▶ [What you need to do]: The expected output is every entry, copied exactly.

▶ [Records provided]:
/-- The physical address of a declared operand byte, as placement translates it; none for a byte that no table translates
or that two present entries of the vector page table cover (R53, R246). -/
def placeAddr (s : State) (cid stack mode : Nat) (va : W) : Option Nat :=
  match vptCovers s cid va with
  | [e] => if vaCanon va then some (e.ppn * 0x200000 + (fld va 0 57 - e.vpn * 0x200000)) else none
  | _ :: _ :: _ => none
  | [] =>
    match (svTranslate s (placeRq cid stack) (if mode = 1 then .read else .write) va).1 with
    | .ok pa => some pa
    | .error _ => none

/-- The stack that homes a declared operand byte; none for a byte that counts for no stack (R53). Of the bytes at holes,
those of the special rows of a bank count for none, and those of the on-chip window for the stack of their slot (log 99). -/
def operandStack (s : State) (cid stack mode : Nat) (va : W) : Option Nat :=
  match placeAddr s cid stack mode va with
  | none => none
  | some pa =>
    let c := s.ctx cid
    let ub := match regionOf c va with
      | some d => d.ub && !d.bad
      | none => false
    if ub && (pa < interEnd) then some (c.curStack pa)
    else match placeOf s.sdp pa with
      | .dram lin _ => some (linStack lin)
      | .ext _ => none
      | .spad k _ => some (coreStack k)
      | .vreg h _ => some (stackOf h)
      | .tile k _ => some (coreStack k)
      | .latA k _ => some (coreStack k)
      | .latB k _ => some (coreStack k)
      | .creg h _ => some (stackOf h)
      | .col t _ => some t
      | .route t _ => some t
      | .hole => if chipBase ≤ pa ∧ pa < chipEnd then some ((pa - chipBase) / 2 ^ 32) else none

/-- Bytes of a node's operands by stack: each range in order, a line at a time (R53). -/
def operandBytes (s : State) (cid stack : Nat) (ops : List Nat) (st : Nat) : Nat :=
  sumOf ((ops.flatMap (fun o =>
    (operandLines o).map (fun p => if operandStack s cid stack (bitsOf o 57 2) p.1 = some st then p.2 else 0))))

/-- The stack of a node: the one that homes most of its declared bytes, ties to the queue's own, then to the lowest
(R53). -/
def placementOf (s : State) (cid stack : Nat) (ops : List Nat) : Nat :=
  let bytes := (upto 0 16).map (operandBytes s cid stack ops)
  let best := bytes.foldl Nat.max 0
  if bytes.getD stack 0 = best then stack else (bytes.findIdx (fun b => b == best))

/-- The node that entry `i` of a record describes (R48, R413). The model settles two points: two queues of one number on
different stacks can agree in all four keys of R48, and the number of the queue's stack is then a fifth (log 76); the stack
of the node is computed once, with the tables as they stand when its graph is accepted (log 77). -/
def nodeOf (s : State) (r i gi st q cid time order : Nat) : Node :=
  let e := entryAt r i
  let kind := bitsOf e 0 4
  let nc := if kind = 1 then bitsOf e 4 3 else 0
  let label := bitsOf e 32 32
  { kind := if kind = 1 then .band else if kind = 2 then .veld else .copy
    st := if (recEdges r).any (fun p => p.2 == i) then .waiting else .ready
    graph := gi, ix := i, stack := placementOf s cid st ((recOps r).filter (fun o => bitsOf o 96 32 == label))
    prio := ((s.stack st).queue q).prio, cid := cid, stamp := [time, q, order, i, st], readyAt := s.clock, waited := 0
    pc := wd (bitsOf e 64 64), harts := (upto 0 nc).map (entryNh e)
    reqs := (upto 0 nc).map (fun c => (upto 0 (entryNh e c)).map (entryReq e c))
    pay := bitsOf e 512 512, vl := bitsOf e 128 18, sewc := bitsOf e 146 3, label := label
    cursor := none, band := none, fword := 0, fva := 0 }

/-- Graphs of a queue that are accepted and not complete (R411). -/
def liveGraphs (s : State) (st q : Nat) : Nat :=
  (s.graphs.filter (fun g => g.2.stack == st && g.2.queue == q && !g.2.complete)).length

▶ [Answer space]:
/-- The physical address of a declared operand byte, as placement translates it; none for a byte that no table translates
or that two present entries of the vector page table cover (R53, R246). -/
def placeAddr (s : State) (cid stack mode : Nat) (va : W) : Option Nat :=
  match vptCovers s cid va with
  | [e] => if vaCanon va then some (e.ppn * 0x200000 + (fld va 0 57 - e.vpn * 0x200000)) else none
  | _ :: _ :: _ => none
  | [] =>
    match (svTranslate s (placeRq cid stack) (if mode = 1 then .read else .write) va).1 with
    | .ok pa => some pa
    | .error _ => none

/-- The stack that homes a declared operand byte; none for a byte that counts for no stack (R53). Of the bytes at holes,
those of the special rows of a bank count for none, and those of the on-chip window for the stack of their slot (log 99). -/
def operandStack (s : State) (cid stack mode : Nat) (va : W) : Option Nat :=
  match placeAddr s cid stack mode va with
  | none => none
  | some pa =>
    let c := s.ctx cid
    let ub := match regionOf c va with
      | some d => d.ub && !d.bad
      | none => false
    if ub && (pa < interEnd) then some (c.curStack pa)
    else match placeOf s.sdp pa with
      | .dram lin _ => some (linStack lin)
      | .ext _ => none
      | .spad k _ => some (coreStack k)
      | .vreg h _ => some (stackOf h)
      | .tile k _ => some (coreStack k)
      | .latA k _ => some (coreStack k)
      | .latB k _ => some (coreStack k)
      | .creg h _ => some (stackOf h)
      | .col t _ => some t
      | .route t _ => some t
      | .hole => if chipBase ≤ pa ∧ pa < chipEnd then some ((pa - chipBase) / 2 ^ 32) else none

/-- Bytes of a node's operands by stack: each range in order, a line at a time (R53). -/
def operandBytes (s : State) (cid stack : Nat) (ops : List Nat) (st : Nat) : Nat :=
  sumOf ((ops.flatMap (fun o =>
    (operandLines o).map (fun p => if operandStack s cid stack (bitsOf o 57 2) p.1 = some st then p.2 else 0))))

/-- The stack of a node: the one that homes most of its declared bytes, ties to the queue's own, then to the lowest
(R53). -/
def placementOf (s : State) (cid stack : Nat) (ops : List Nat) : Nat :=
  let bytes := (upto 0 16).map (operandBytes s cid stack ops)
  let best := bytes.foldl Nat.max 0
  if bytes.getD stack 0 = best then stack else (bytes.findIdx (fun b => b == best))

/-- The node that entry `i` of a record describes (R48, R413). The model settles two points: two queues of one number on
different stacks can agree in all four keys of R48, and the number of the queue's stack is then a fifth (log 76); the stack
of the node is computed once, with the tables as they stand when its graph is accepted (log 77). -/
def nodeOf (s : State) (r i gi st q cid time order : Nat) : Node :=
  let e := entryAt r i
  let kind := bitsOf e 0 4
  let nc := if kind = 1 then bitsOf e 4 3 else 0
  let label := bitsOf e 32 32
  { kind := if kind = 1 then .band else if kind = 2 then .veld else .copy
    st := if (recEdges r).any (fun p => p.2 == i) then .waiting else .ready
    graph := gi, ix := i, stack := placementOf s cid st ((recOps r).filter (fun o => bitsOf o 96 32 == label))
    prio := ((s.stack st).queue q).prio, cid := cid, stamp := [time, q, order, i, st], readyAt := s.clock, waited := 0
    pc := wd (bitsOf e 64 64), harts := (upto 0 nc).map (entryNh e)
    reqs := (upto 0 nc).map (fun c => (upto 0 (entryNh e c)).map (entryReq e c))
    pay := bitsOf e 512 512, vl := bitsOf e 128 18, sewc := bitsOf e 146 3, label := label
    cursor := none, band := none, fword := 0, fva := 0 }

/-- Graphs of a queue that are accepted and not complete (R411). -/
def liveGraphs (s : State) (st q : Nat) : Nat :=
  (s.graphs.filter (fun g => g.2.stack == st && g.2.queue == q && !g.2.complete)).length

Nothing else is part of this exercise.